Task brief — Go over the entries and report the lines where the word "KeptOut" occurs.

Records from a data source
○ ○ ○ ○
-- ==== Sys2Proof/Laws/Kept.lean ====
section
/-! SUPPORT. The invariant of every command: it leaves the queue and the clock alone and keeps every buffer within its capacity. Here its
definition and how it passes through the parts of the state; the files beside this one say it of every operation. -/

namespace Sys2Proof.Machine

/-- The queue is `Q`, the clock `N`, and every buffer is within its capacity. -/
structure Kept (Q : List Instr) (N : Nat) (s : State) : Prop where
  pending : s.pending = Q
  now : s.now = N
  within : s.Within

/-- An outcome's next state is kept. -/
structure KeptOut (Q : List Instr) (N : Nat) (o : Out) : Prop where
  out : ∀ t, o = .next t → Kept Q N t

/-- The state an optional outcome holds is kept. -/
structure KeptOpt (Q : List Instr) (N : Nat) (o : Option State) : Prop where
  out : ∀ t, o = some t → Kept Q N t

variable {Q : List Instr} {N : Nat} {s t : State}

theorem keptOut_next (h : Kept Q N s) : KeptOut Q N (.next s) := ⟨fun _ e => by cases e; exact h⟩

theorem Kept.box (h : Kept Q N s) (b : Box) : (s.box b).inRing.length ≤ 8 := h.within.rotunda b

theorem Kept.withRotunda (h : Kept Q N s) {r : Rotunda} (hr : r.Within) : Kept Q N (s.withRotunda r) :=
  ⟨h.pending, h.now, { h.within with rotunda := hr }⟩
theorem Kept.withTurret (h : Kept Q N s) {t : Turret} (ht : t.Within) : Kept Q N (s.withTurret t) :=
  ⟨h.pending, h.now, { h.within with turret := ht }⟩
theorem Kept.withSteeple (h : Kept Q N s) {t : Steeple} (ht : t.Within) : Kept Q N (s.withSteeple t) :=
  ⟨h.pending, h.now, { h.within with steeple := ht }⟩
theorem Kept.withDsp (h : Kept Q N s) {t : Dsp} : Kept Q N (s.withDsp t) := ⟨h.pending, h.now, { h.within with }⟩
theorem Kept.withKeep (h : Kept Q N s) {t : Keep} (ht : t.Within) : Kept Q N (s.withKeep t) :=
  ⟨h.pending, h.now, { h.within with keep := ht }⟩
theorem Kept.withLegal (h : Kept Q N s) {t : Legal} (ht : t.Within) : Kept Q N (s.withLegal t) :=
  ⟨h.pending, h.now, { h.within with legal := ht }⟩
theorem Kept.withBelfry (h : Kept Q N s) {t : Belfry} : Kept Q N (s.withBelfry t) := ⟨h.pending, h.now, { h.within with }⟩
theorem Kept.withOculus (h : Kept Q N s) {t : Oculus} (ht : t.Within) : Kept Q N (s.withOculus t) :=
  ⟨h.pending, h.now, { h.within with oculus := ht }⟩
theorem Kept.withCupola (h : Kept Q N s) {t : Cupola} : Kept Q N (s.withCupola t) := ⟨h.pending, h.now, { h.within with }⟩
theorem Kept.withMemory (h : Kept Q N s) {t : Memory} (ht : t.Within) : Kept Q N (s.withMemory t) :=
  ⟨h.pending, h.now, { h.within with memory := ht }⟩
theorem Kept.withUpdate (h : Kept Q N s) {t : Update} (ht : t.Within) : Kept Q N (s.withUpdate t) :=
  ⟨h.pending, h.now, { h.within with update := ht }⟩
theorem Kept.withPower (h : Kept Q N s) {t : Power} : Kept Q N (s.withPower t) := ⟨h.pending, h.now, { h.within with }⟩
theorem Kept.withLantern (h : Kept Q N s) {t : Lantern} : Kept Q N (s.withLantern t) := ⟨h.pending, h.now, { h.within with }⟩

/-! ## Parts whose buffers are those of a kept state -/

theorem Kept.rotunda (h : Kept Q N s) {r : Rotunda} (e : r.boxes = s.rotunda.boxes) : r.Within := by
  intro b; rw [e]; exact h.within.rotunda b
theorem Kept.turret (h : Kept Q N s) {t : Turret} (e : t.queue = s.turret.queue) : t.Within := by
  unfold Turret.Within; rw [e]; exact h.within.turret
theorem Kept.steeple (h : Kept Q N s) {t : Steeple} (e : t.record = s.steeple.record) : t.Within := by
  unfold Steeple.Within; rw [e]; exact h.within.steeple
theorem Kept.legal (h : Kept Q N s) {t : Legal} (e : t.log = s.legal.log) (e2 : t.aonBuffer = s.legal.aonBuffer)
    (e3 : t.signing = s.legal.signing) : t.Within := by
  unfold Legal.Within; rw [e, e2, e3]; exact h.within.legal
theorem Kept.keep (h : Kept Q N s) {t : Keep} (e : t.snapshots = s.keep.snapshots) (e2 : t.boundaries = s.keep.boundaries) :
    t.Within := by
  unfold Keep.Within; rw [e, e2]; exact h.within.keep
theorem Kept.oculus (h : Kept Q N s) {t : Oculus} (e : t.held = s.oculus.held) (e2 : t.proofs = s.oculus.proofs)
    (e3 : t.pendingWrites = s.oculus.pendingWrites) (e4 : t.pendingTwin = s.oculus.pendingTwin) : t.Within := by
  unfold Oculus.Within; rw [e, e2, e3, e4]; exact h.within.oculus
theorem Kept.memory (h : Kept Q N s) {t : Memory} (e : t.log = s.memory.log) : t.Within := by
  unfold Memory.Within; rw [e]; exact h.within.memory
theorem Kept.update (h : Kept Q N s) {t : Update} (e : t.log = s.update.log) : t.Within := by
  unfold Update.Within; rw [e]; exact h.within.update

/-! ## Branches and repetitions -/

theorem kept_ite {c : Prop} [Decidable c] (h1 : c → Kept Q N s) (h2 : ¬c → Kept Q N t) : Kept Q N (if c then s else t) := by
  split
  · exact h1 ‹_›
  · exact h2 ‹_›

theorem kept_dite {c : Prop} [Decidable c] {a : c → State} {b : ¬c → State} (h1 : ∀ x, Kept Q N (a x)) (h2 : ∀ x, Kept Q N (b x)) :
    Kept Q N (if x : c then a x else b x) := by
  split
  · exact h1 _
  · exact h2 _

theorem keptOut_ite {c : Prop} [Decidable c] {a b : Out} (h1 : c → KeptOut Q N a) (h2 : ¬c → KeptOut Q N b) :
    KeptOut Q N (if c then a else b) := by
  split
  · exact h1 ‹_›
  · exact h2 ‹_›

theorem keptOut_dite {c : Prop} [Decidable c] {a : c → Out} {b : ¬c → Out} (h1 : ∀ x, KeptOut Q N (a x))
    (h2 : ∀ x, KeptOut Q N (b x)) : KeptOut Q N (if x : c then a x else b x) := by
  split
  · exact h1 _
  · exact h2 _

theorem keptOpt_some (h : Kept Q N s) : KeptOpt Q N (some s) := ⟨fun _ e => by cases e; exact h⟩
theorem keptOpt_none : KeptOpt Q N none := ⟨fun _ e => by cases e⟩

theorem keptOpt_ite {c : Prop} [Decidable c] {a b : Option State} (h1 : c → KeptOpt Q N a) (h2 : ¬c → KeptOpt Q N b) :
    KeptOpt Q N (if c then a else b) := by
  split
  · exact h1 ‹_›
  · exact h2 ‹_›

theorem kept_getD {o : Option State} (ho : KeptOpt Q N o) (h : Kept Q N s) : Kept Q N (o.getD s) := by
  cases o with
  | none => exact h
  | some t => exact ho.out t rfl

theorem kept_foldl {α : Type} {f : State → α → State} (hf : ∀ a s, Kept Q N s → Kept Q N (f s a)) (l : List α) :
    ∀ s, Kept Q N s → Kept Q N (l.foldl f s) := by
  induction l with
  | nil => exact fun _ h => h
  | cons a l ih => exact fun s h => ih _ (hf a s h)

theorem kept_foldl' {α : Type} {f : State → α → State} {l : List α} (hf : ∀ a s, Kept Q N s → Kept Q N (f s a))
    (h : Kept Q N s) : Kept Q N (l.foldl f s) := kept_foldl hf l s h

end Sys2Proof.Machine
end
○ ○ ○ ○
Answer below —
structure KeptOut (Q : List Instr) (N : Nat) (o : Out) : Prop where
theorem keptOut_next (h : Kept Q N s) : KeptOut Q N (.next s) := ⟨fun _ e => by cases e; exact h⟩
theorem keptOut_ite {c : Prop} [Decidable c] {a b : Out} (h1 : c → KeptOut Q N a) (h2 : ¬c → KeptOut Q N b) :
    KeptOut Q N (if c then a else b) := by
theorem keptOut_dite {c : Prop} [Decidable c] {a : c → Out} {b : ¬c → Out} (h1 : ∀ x, KeptOut Q N (a x))
    (h2 : ∀ x, KeptOut Q N (b x)) : KeptOut Q N (if x : c then a x else b x) := by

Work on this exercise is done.